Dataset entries
-- ==== Sys2Proof/Tests/Slice0.lean ====
section
/-! SUPPORT. The model's own tests: the well-formedness check, one step from the specification's tables for
each family of commands, and for every statement with hypotheses a state and operands that meet them. -/

namespace Sys2Proof.Tests

open Sys2Proof.Machine

/-! ### Small states -/

/-- The state after a command. -/
def run (c : Instr) (s : State) : State :=
  match exec c s with
  | .next t => t
  | _ => s

/-- READY after start, every bank UNFORMATTED and IDLE. -/
def up : State := { State.reset with hpt := ⟨.ready, 4, false⟩, refreshTimer := .running }

/-- The state with the controller in another state. -/
def inState (v : ControllerState) (s : State) : State := { s with hpt := { s.hpt with state := v } }

/-- The state with the section of bank 3 edited. -/
def at3 (f : BankSection → BankSection) (s : State) : State := s.setBank 3 (f (s.bank 3))

/-- READY, with bank 3 FORMATTED. -/
def formatted : State := at3 (fun k => { k with condition := .formatted }) up

/-- Bank 3 BUSY with an operation. -/
def busy (op : Operation) (s : State := formatted) : State :=
  at3 (fun k => { k with phase := .busy op .deliver }) s

/-- Words that count up from `n`. -/
def words (n : Nat) : LineWords := Vector.ofFn fun i => BitVec.ofNat 32 (n + i.val)

/-- A READ of bank 3, row 5, line 31, into buffer 2. -/
def read5 : Request := ⟨0x11, .read, 3, 5, 31, 2⟩

/-- A WRITE of the same line from buffer 2, with a word mask. -/
def write5 (mask : BitVec 8) : Request := ⟨0x22, .write mask, 3, 5, 31, 2⟩

/-- Row 5 of bank 3, alone and with spare 0 as target. -/
def row5 : Rows := ⟨5, none⟩
def row5and0 : Rows := ⟨5, some 8192⟩

/-- A state with one line of bank 3 in a given form. -/
def withLine (r : PhysRow) (n : LineNo) (c : LineCell) (s : State) : State := s.writeCell 3 r n c

/-- A request held IN_FLIGHT, its buffer LOCKED. -/
def inFlight (q : Request) (s : State := formatted) : State :=
  { s with
    req := { s.req with held := [⟨q, .inFlight⟩] }
    buf := s.buf.setLine q.buffer ⟨.locked, words 7⟩ }

/-! ### The well-formedness check -/

theorem test_unaligned_write_ill_formed : (Instr.registerWrite 0x22 0).wellFormed = false := by decide
theorem test_own_row_write_ill_formed : (Instr.registerWrite 0x48 1).wellFormed = false := by decide
theorem test_named_code_ill_formed : (Instr.badCommand 10).wellFormed = false := by decide
theorem test_unnamed_codes_well_formed :
    (Instr.badCommand 0).wellFormed = true ∧ (Instr.badCommand 11).wellFormed = true := by decide
theorem test_plain_write_well_formed : (Instr.registerWrite 0x20 7).wellFormed = true := by decide

/-- No row of the table gives a command bits, so no word spells one (log entry 3). -/
theorem test_no_word_spells_a_command : decodeTableWord 32 0x48 = none := by decide

/-! ### One step, with the values of the specification's tables -/

/-- R164: power-on leads to STARTING in LOADING, whose HPT_STATE reads 0. -/
theorem test_power_on : (run .powerOn (run .powerLoss up)).powered = true ∧
    readRegister (run .powerOn (run .powerLoss up)) 0x04 = 0 := by decide

/-- R160: LOADING's end is ARRAY_INIT, which HPT_STATE shows in bit 4. -/
theorem test_loading_end : readRegister (run .loadingEnd .reset) 0x04 = 0x10 := by decide

/-- R164: the end of ARRAY_INIT is READY (code 3), with the event READY in bit 17. -/
theorem test_array_init_end :
    readRegister (run .arrayInitEnd (run .loadingEnd .reset)) 0x04 = 3 ∧
    readRegister (run .arrayInitEnd (run .loadingEnd .reset)) 0x10 = 0x00020000 := by decide

/-- R167: RST leads through HELD_IN_RESET (1) and RESTARTING (2) to READY (3). -/
theorem test_warm_reset :
    readRegister (run .rstAssert up) 0x04 = 1 ∧
    readRegister (run .rstRelease (run .rstAssert up)) 0x04 = 2 ∧
    readRegister (run .restartingEnd (run .rstRelease (run .rstAssert up))) 0x04 = 3 := by decide

/-- R168: HPT_ID in every state of a powered part. -/
theorem test_id : readRegister State.reset 0x00 = 0x47444401 := by decide

/-- R3, R4: one changed bit of a line with data reads CORRECTED with its word, and the words as written. -/
theorem test_single_change :
    ((run (.bitChange 3 5 31 (.word 6 31)) (withLine 5 31 ⟨.data (words 1), []⟩ up)).readResult 3 5 31) =
      ⟨.corrected 6, words 1⟩ := by decide

/-- R24: an expiry raises the debt of each bank, whose arbiter grants REFRESH when nothing else waits. -/
theorem test_refresh_expiry :
    ((run .refreshTimerExpiry up).bank 7).phase = .busy .refresh .deliver ∧
    ((run (.refresh 7) (run .refreshTimerExpiry up)).bank 7).debt = 0 := by decide

/-- R13, R75: a READ of a line with a changed check bit completes CORRECTED with index 8, posted at the head. -/
theorem test_read_corrected :
    readRegister (run (.readLine 3) (busy (.readLine read5 row5 false)
      (withLine 5 31 ⟨.data (words 1), [.check]⟩ (inFlight read5)))) 0x30 = 0x82081111 := by decide

/-- R14: WRITE LINE stores the captured words and completes OK as a WRITE. -/
theorem test_write_line :
    (run (.writeLine 3) (busy (.writeLine (write5 0xFF) row5 false (words 9)) (inFlight (write5 0xFF)))).cell
      3 5 31 = ⟨.data (words 9), []⟩ := by decide

/-- R15: a merge keeps the unmasked words of a corrected line and completes MERGE_CORRECTED (5). -/
theorem test_merge_line :
    readRegister (run (.mergeLine 3) (busy (.mergeLine (write5 1) row5 false 1 (words 9))
      (withLine 5 31 ⟨.data (words 1), [.word 2 0]⟩ (inFlight (write5 1))))) 0x30 = 0x82025222 := by decide

/-- R6, R16: an uncorrectable line found by patrol is poisoned. -/
theorem test_scrub_poisons :
    (run (.scrubLine 3) (busy (.scrubLine row5and0 31 5)
      (withLine 5 31 ⟨.data (words 1), [.word 2 0, .word 2 1]⟩ formatted))).cell 3 8192 31 =
      ⟨.poison, []⟩ := by decide

/-- R46: the first failed check of Table 3-2 is the result: code 5, BAD_ROW, for logical row 8192. -/
theorem test_submit_bad_row :
    readRegister (run (.submit 0x00020003) (run (.registerWrite 0x20 0x00002111) formatted)) 0x28 =
      0x00001105 := by decide

/-- R46, R51: an accepted submit, with its buffer LOCKED. -/
theorem test_submit_accepted :
    readRegister (run (.submit 0x01F00053) (run (.registerWrite 0x20 0x00002111) formatted)) 0x28 =
      0x00001101 ∧
    readRegister (run (.submit 0x01F00053) (run (.registerWrite 0x20 0x00002111) formatted)) 0x40 = 4 := by
  decide

/-- R62: the only request that waits is dispatched and granted by an IDLE bank. -/
theorem test_dispatch :
    (run .dispatch { formatted with req := { formatted.req with held := [⟨read5, .waiting⟩] } }).req.inFlight = 1 ∧
    ((run .dispatch { formatted with req := { formatted.req with held := [⟨read5, .waiting⟩] } }).bank 3).phase =
      .busy (.readLine read5 row5 false) .deliver := by decide

/-- R67: a request to an UNFORMATTED bank is answered NOT_FORMATTED (7) at once. -/
theorem test_dispatch_not_formatted :
    readRegister (run .dispatch { up with req := { up.req with held := [⟨read5, .waiting⟩] } }) 0x30 =
      0x82007111 := by decide

/-- R57, R56: a word written to BUF_DATA is read back, and the index moves from 7 to 0. -/
theorem test_buffer_data :
    (run .bufDataRead (run (.registerWrite 0x38 0x00000702) (run (.bufDataWrite 0xABCD)
      (run (.registerWrite 0x38 0x00000702) up)))).readData = 0xABCD ∧
    readRegister (run (.bufDataWrite 0xABCD) (run (.registerWrite 0x38 0x00000702) up)) 0x38 = 2 := by decide

/-- R58: a read of a LOCKED buffer returns 0 and latches BUFFER_FAULT, bit 14. -/
theorem test_buffer_fault :
    readRegister (run .bufDataRead (run (.registerWrite 0x38 2) (inFlight read5))) 0x10 = 0x00004000 := by
  decide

Work required >>
Copy out only the lines above from the one with "buffer 2. -/" to the one with "theorem test_unaligned_write_ill_formed : (Instr.registerWrite", inclusive, exactly as they stand.

Written response >>
/-- A READ of bank 3, row 5, line 31, into buffer 2. -/
def read5 : Request := ⟨0x11, .read, 3, 5, 31, 2⟩

/-- A WRITE of the same line from buffer 2, with a word mask. -/
def write5 (mask : BitVec 8) : Request := ⟨0x22, .write mask, 3, 5, 31, 2⟩

/-- Row 5 of bank 3, alone and with spare 0 as target. -/
def row5 : Rows := ⟨5, none⟩
def row5and0 : Rows := ⟨5, some 8192⟩

/-- A state with one line of bank 3 in a given form. -/
def withLine (r : PhysRow) (n : LineNo) (c : LineCell) (s : State) : State := s.writeCell 3 r n c

/-- A request held IN_FLIGHT, its buffer LOCKED. -/
def inFlight (q : Request) (s : State := formatted) : State :=
  { s with
    req := { s.req with held := [⟨q, .inFlight⟩] }
    buf := s.buf.setLine q.buffer ⟨.locked, words 7⟩ }

/-! ### The well-formedness check -/

theorem test_unaligned_write_ill_formed : (Instr.registerWrite 0x22 0).wellFormed = false := by decide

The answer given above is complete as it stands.